Robert Klatt
Die Covid-19-Sterblichkeit ist laut einer Modellrechnung mehr als doppelt so hoch wie von der WHO angegeben.
Seattle (U.S.A.). Laut Zahlen der Weltgesundheitsorganisation (WHO) sind bisher (Stand 07. Mai 2021) an Covid-19 weltweit 3,2 Millionen Menschen gestorben. Das Institute for Health Metrics and Evaluation (IHME) an der School of Medicine der University of Washington in Seattle hat nun errechnet, dass die tatsächlichen Todeszahlen von Covid-19 bereits bei 6,9 Millionen Menschen liegen. Auch in Deutschland gibt es demnach starke Abweichungen. Laut des Robert Koch-Institut (RKI) sind hier 84.400 Menschen an Covid-19 verstorben, laut dem IHME fast 121.000 Menschen.
Ähnliche Abweichungen gibt es laut dem IHME auch für die meisten anderen Länder wie zum Beispiel:
Land | Covid-19-Tote (WHO) | Covid-19-Tote (IHME) |
---|---|---|
USA |
574.000 |
905.000 |
Russland |
109.000 |
593.000 |
Ägypten |
13.500 |
170.000 |
Kasachstan |
5.600 |
82.000 |
Indien |
221.000 |
654.000 |
Es geht dabei nur um Todesfälle, die direkt durch SARS-SoV-2 ausgelöst wurden. Weitere indirekte Todesfälle wie das häufigere Auftreten des plötzlichen Herztods außerhalb von Kliniken während der Covid-19-Pandemie wurden nicht erfasst. Am stärksten betroffen sind von der Covid-19-Pandemie nach Regionen zusammengefasst die Karibik, Lateinamerika, Mittel- und Osteuropa sowie Zentralasien.
Die hohen Abweichungen zwischen den offiziellen Todeszahlen und den vom IHME errechneten Todeszahlen liegen laut den Wissenschaftlern hauptsächlich an den Testkapazitäten. In vielen Ländern werden Covid-19-Todesfälle nicht gemeldet, weil diese nur erkannt oder dokumentiert werden, wenn sie im Krankenhaus oder bei einem Patienten mit einer bestätigten Infektion aufgetreten waren. Verstärkt wird dieses Problem laut dem IHME in vielen ärmeren Regionen durch den schlechten Zugang zu medizinischer Versorgung und die mangelnden Gesundheitsmeldesysteme.
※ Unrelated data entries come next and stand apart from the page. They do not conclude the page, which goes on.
-- ==== Sys2Proof/Decode.lean ====
section
/-! DEFINITION. Decoding an instruction word (spec/30_encoding.md R45 to R52), the encoder written from the same table,
and the opcode map R49 itself as rows of mask and match. -/

namespace Sys2Proof

/-- Why a word is not an instruction of the table. -/
inductive DecodeReject where
  /-- An unrecognized word of family 5, 8, 9, E or F (R52): it selects no row. Raised by `decode`; `step` gives it the
  effect of R64, so it stops nothing (log 9). -/
  | unrecognized (word : Word)
  deriving DecidableEq, Repr

/-- `OP = iw[15:12]` (R46). -/
def fieldOp (iw : Word) : Nibble := iw.extractLsb' 12 4

/-- `X = iw[11:8]` (R46). -/
def fieldX (iw : Word) : RegIdx := iw.extractLsb' 8 4

/-- `Y = iw[7:4]` (R46). -/
def fieldY (iw : Word) : RegIdx := iw.extractLsb' 4 4

/-- `N = iw[3:0]` (R46). -/
def fieldN (iw : Word) : Nibble := iw.extractLsb' 0 4

/-- `NN = iw[7:0]` (R46). -/
def fieldNN (iw : Word) : Byte := iw.extractLsb' 0 8

/-- `NNN = iw[11:0]` (R46). -/
def fieldNNN (iw : Word) : Addr12 := iw.extractLsb' 0 12

/-- Family 8: the low nibble selects the instruction (R50). -/
def decodeFamily8 (iw : Word) : Except DecodeReject Instr :=
  let x := fieldX iw
  let y := fieldY iw
  match fieldN iw with
  | 0x0#4 => .ok (.ldReg x y)
  | 0x1#4 => .ok (.or x y)
  | 0x2#4 => .ok (.and x y)
  | 0x3#4 => .ok (.xor x y)
  | 0x4#4 => .ok (.addReg x y)
  | 0x5#4 => .ok (.sub x y)
  | 0x6#4 => .ok (.shr x y)
  | 0x7#4 => .ok (.subn x y)
  | 0xE#4 => .ok (.shl x y)
  | _ => .error (.unrecognized iw)

/-- Family E: the low byte selects the instruction (R50). -/
def decodeFamilyE (iw : Word) : Except DecodeReject Instr :=
  let x := fieldX iw
  match fieldNN iw with
  | 0x9E#8 => .ok (.skp x)
  | 0xA1#8 => .ok (.sknp x)
  | _ => .error (.unrecognized iw)

/-- Family F: the low byte selects the instruction (R50). -/
def decodeFamilyF (iw : Word) : Except DecodeReject Instr :=
  let x := fieldX iw
  match fieldNN iw with
  | 0x07#8 => .ok (.ldVxDt x)
  | 0x0A#8 => .ok (.ldVxK x)
  | 0x15#8 => .ok (.ldDtVx x)
  | 0x18#8 => .ok (.ldStVx x)
  | 0x1E#8 => .ok (.addI x)
  | 0x29#8 => .ok (.ldF x)
  | 0x33#8 => .ok (.ldB x)
  | 0x55#8 => .ok (.ldMemVx x)
  | 0x65#8 => .ok (.ldVxMem x)
  | _ => .error (.unrecognized iw)

/-- The case of R50 on the family `OP`. -/
def decodeFamily (iw : Word) : Except DecodeReject Instr :=
  match fieldOp iw with
  | 0x0#4 => .ok (.sys (fieldNNN iw))
  | 0x1#4 => .ok (.jp (fieldNNN iw))
  | 0x2#4 => .ok (.call (fieldNNN iw))
  | 0x3#4 => .ok (.seImm (fieldX iw) (fieldNN iw))
  | 0x4#4 => .ok (.sneImm (fieldX iw) (fieldNN iw))
  | 0x5#4 => if fieldN iw = 0x0#4 then .ok (.seReg (fieldX iw) (fieldY iw)) else .error (.unrecognized iw)
  | 0x6#4 => .ok (.ldImm (fieldX iw) (fieldNN iw))
  | 0x7#4 => .ok (.addImm (fieldX iw) (fieldNN iw))
  | 0x8#4 => decodeFamily8 iw
  | 0x9#4 => if fieldN iw = 0x0#4 then .ok (.sneReg (fieldX iw) (fieldY iw)) else .error (.unrecognized iw)
  | 0xA#4 => .ok (.ldI (fieldNNN iw))
  | 0xB#4 => .ok (.jpV0 (fieldNNN iw))
  | 0xC#4 => .ok (.rnd (fieldX iw) (fieldNN iw))
  | 0xD#4 => .ok (.drw (fieldX iw) (fieldY iw) (fieldN iw))
  | 0xE#4 => decodeFamilyE iw
  | _ => decodeFamilyF iw  -- 0xF, the one value left

/-- The decode procedure of R50: the first test that succeeds decides. Total on all 65536 words (R46). The bit patterns
and the exact match of the discriminators are the spec's D2 and D3 (UNVERIFIED, log 13). -/
def decode (iw : Word) : Except DecodeReject Instr :=
  if iw = 0x00E0#16 then .ok .cls
  else if iw = 0x00EE#16 then .ok .ret
  else decodeFamily iw

/-- The word of two consecutive bytes, the one at the lower address high (R34, R45). -/
def wordOfBytes (hi lo : Byte) : Word := hi ++ lo

/-- Decode the two bytes of an instruction as they stand in memory (R45). -/
def decodeBytes (hi lo : Byte) : Except DecodeReject Instr := decode (wordOfBytes hi lo)

/-- The byte `iw[15:8]`, at the lower address (R34). -/
def highByte (iw : Word) : Byte := iw.extractLsb' 8 8

/-- The byte `iw[7:0]`, at the higher address (R34). -/
def lowByte (iw : Word) : Byte := iw.extractLsb' 0 8

/-- The word whose bits are `w` as the opcode table numbers them, the bits above `nbits` zero. Every instruction is
one 16-bit word (R45). -/
def tableWord (nbits w : Nat) : Word := BitVec.ofNat 16 (w % 2 ^ nbits)

/-- What the decoder reads from a table word laid out in memory, high byte first. -/
def decodeTableWord (nbits w : Nat) : Option Instr :=
  (decodeBytes (highByte (tableWord nbits w)) (lowByte (tableWord nbits w))).toOption

/-- The word of an instruction, from the patterns of R49. -/
def encode : Instr → Word
  | .cls => 0x00E0#16
  | .ret => 0x00EE#16
  | .sys nnn => 0x0#4 ++ nnn
  | .jp nnn => 0x1#4 ++ nnn
  | .call nnn => 0x2#4 ++ nnn
  | .seImm x nn => 0x3#4 ++ x ++ nn
  | .sneImm x nn => 0x4#4 ++ x ++ nn
  | .seReg x y => 0x5#4 ++ x ++ y ++ 0x0#4
  | .ldImm x nn => 0x6#4 ++ x ++ nn
  | .addImm x nn => 0x7#4 ++ x ++ nn
  | .ldReg x y => 0x8#4 ++ x ++ y ++ 0x0#4
  | .or x y => 0x8#4 ++ x ++ y ++ 0x1#4
  | .and x y => 0x8#4 ++ x ++ y ++ 0x2#4
  | .xor x y => 0x8#4 ++ x ++ y ++ 0x3#4
  | .addReg x y => 0x8#4 ++ x ++ y ++ 0x4#4
  | .sub x y => 0x8#4 ++ x ++ y ++ 0x5#4
  | .shr x y => 0x8#4 ++ x ++ y ++ 0x6#4
  | .subn x y => 0x8#4 ++ x ++ y ++ 0x7#4
  | .shl x y => 0x8#4 ++ x ++ y ++ 0xE#4
  | .sneReg x y => 0x9#4 ++ x ++ y ++ 0x0#4
  | .ldI nnn => 0xA#4 ++ nnn
  | .jpV0 nnn => 0xB#4 ++ nnn
  | .rnd x nn => 0xC#4 ++ x ++ nn
  | .drw x y n => 0xD#4 ++ x ++ y ++ n
  | .skp x => 0xE#4 ++ x ++ 0x9E#8
  | .sknp x => 0xE#4 ++ x ++ 0xA1#8
  | .ldVxDt x => 0xF#4 ++ x ++ 0x07#8
  | .ldVxK x => 0xF#4 ++ x ++ 0x0A#8
  | .ldDtVx x => 0xF#4 ++ x ++ 0x15#8
  | .ldStVx x => 0xF#4 ++ x ++ 0x18#8
  | .addI x => 0xF#4 ++ x ++ 0x1E#8
  | .ldF x => 0xF#4 ++ x ++ 0x29#8
  | .ldB x => 0xF#4 ++ x ++ 0x33#8
  | .ldMemVx x => 0xF#4 ++ x ++ 0x55#8
  | .ldVxMem x => 0xF#4 ++ x ++ 0x65#8

/-- The row name of an instruction, as spec/opcode_table.json spells it. -/
def mnemonic : Instr → String
  | .cls => "CLS"
  | .ret => "RET"
  | .sys _ => "SYS"
  | .jp _ => "JP"
  | .call _ => "CALL"
  | .seImm _ _ => "SE_imm"
  | .sneImm _ _ => "SNE_imm"
  | .seReg _ _ => "SE_reg"
  | .ldImm _ _ => "LD_imm"
  | .addImm _ _ => "ADD_imm"
  | .ldReg _ _ => "LD_reg"
  | .or _ _ => "OR"
  | .and _ _ => "AND"
  | .xor _ _ => "XOR"
  | .addReg _ _ => "ADD_reg"
  | .sub _ _ => "SUB"
  | .shr _ _ => "SHR"
  | .subn _ _ => "SUBN"
  | .shl _ _ => "SHL"
  | .sneReg _ _ => "SNE_reg"
  | .ldI _ => "LD_I"
  | .jpV0 _ => "JP_V0"
  | .rnd _ _ => "RND"
  | .drw _ _ _ => "DRW"
  | .skp _ => "SKP"
  | .sknp _ => "SKNP"
  | .ldVxDt _ => "LD_Vx_DT"
  | .ldVxK _ => "LD_Vx_K"
  | .ldDtVx _ => "LD_DT_Vx"
  | .ldStVx _ => "LD_ST_Vx"
  | .addI _ => "ADD_I"
  | .ldF _ => "LD_F"
  | .ldB _ => "LD_B"
  | .ldMemVx _ => "LD_mem_Vx"
  | .ldVxMem _ => "LD_Vx_mem"

/-- A row of the opcode map of R49: the word selects the row when `iw & mask == match`. -/
structure OpcodeRow where
  mnemonic : String
  mask : Word
  pattern : Word
  deriving DecidableEq, Repr

/-- The opcode map of R49, in the table's order; the first row a word selects is its row, so CLS and RET come before
SYS (R50). -/
def opcodeMap : List OpcodeRow :=
  [⟨"CLS", 0xFFFF, 0x00E0⟩, ⟨"RET", 0xFFFF, 0x00EE⟩, ⟨"SYS", 0xF000, 0x0000⟩, ⟨"JP", 0xF000, 0x1000⟩,
   ⟨"CALL", 0xF000, 0x2000⟩, ⟨"SE_imm", 0xF000, 0x3000⟩, ⟨"SNE_imm", 0xF000, 0x4000⟩,
   ⟨"SE_reg", 0xF00F, 0x5000⟩, ⟨"LD_imm", 0xF000, 0x6000⟩, ⟨"ADD_imm", 0xF000, 0x7000⟩] ++
  [⟨"LD_reg", 0xF00F, 0x8000⟩, ⟨"OR", 0xF00F, 0x8001⟩, ⟨"AND", 0xF00F, 0x8002⟩, ⟨"XOR", 0xF00F, 0x8003⟩,
   ⟨"ADD_reg", 0xF00F, 0x8004⟩, ⟨"SUB", 0xF00F, 0x8005⟩, ⟨"SHR", 0xF00F, 0x8006⟩, ⟨"SUBN", 0xF00F, 0x8007⟩,
   ⟨"SHL", 0xF00F, 0x800E⟩, ⟨"SNE_reg", 0xF00F, 0x9000⟩, ⟨"LD_I", 0xF000, 0xA000⟩, ⟨"JP_V0", 0xF000, 0xB000⟩,
   ⟨"RND", 0xF000, 0xC000⟩, ⟨"DRW", 0xF000, 0xD000⟩] ++
  [⟨"SKP", 0xF0FF, 0xE09E⟩, ⟨"SKNP", 0xF0FF, 0xE0A1⟩, ⟨"LD_Vx_DT", 0xF0FF, 0xF007⟩,
   ⟨"LD_Vx_K", 0xF0FF, 0xF00A⟩, ⟨"LD_DT_Vx", 0xF0FF, 0xF015⟩, ⟨"LD_ST_Vx", 0xF0FF, 0xF018⟩,
   ⟨"ADD_I", 0xF0FF, 0xF01E⟩, ⟨"LD_F", 0xF0FF, 0xF029⟩, ⟨"LD_B", 0xF0FF, 0xF033⟩,
   ⟨"LD_mem_Vx", 0xF0FF, 0xF055⟩, ⟨"LD_Vx_mem", 0xF0FF, 0xF065⟩]

/-- The first row of the opcode map that a word selects (R49, R50). -/
def selectedRow (iw : Word) : Option OpcodeRow := opcodeMap.find? (fun r => (iw &&& r.mask) == r.pattern)

end Sys2Proof
end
Auch in vielen Ländern mit hohen Ländern wurden Covid-19-Todesfälle von älteren Menschen, besonders wenn diese in Langzeitpflegeeinrichtungen lebten, in den ersten Monaten der Covid-19-Pandemie nicht dokumentiert. Daten aus Ländern wie Ecuador, Peru und Russland liefern laut dem IHME deshalb klar Hinweise darauf, dass eine enorme Diskrepanz zwischen den gemeldeten und tatsächlichen Todesfällen existiert. Dies zeigt, dass die Gesamt-Covid-19-Sterblichkeitsrate deutlich größer ist als in den offiziellen Daten der WHO und der lokalen Gesundheitsbehörden genannt wird.
Das IHME hat deshalb die erwarteten Covid-19-Todesfälle mit einer Modellrechnung, die alle Ursachen auf Basis von Saisonalitäten und Trends vor der Covid-19-Pandemie mit der Anzahl der Todesfälle, während der Covid-19-Pandemie vergleicht, neu ermittelt. Sie konnten so das Maß der Übersterblichkeit, während der Covid-19-Pandemie bestimmen. Abgezogen wurden davon alle Todesfälle, die nur indirekt durch das Virus verursacht wurden.
Laut Dr. Chris Murray, IHME-Direktor hilft das Modell Ländern sich besser auf die Pandemie einzurichten. Die Analyse zeigt überdies, wie problematisch es ist, eine neue und sich schnell verbreitende Viruserkrankung zu erfassen. In Zukunft möchte das IHME deshalb auf Basis des Modells eine wöchentlich aktualisierte Prognose veröffentlichen. Laut den aktuellen Berechnungen könnten demnach im schlimmsten Fall bis September 2021 weltweit mehr als zehn Millionen Menschen an Covid-19 gestorben sein.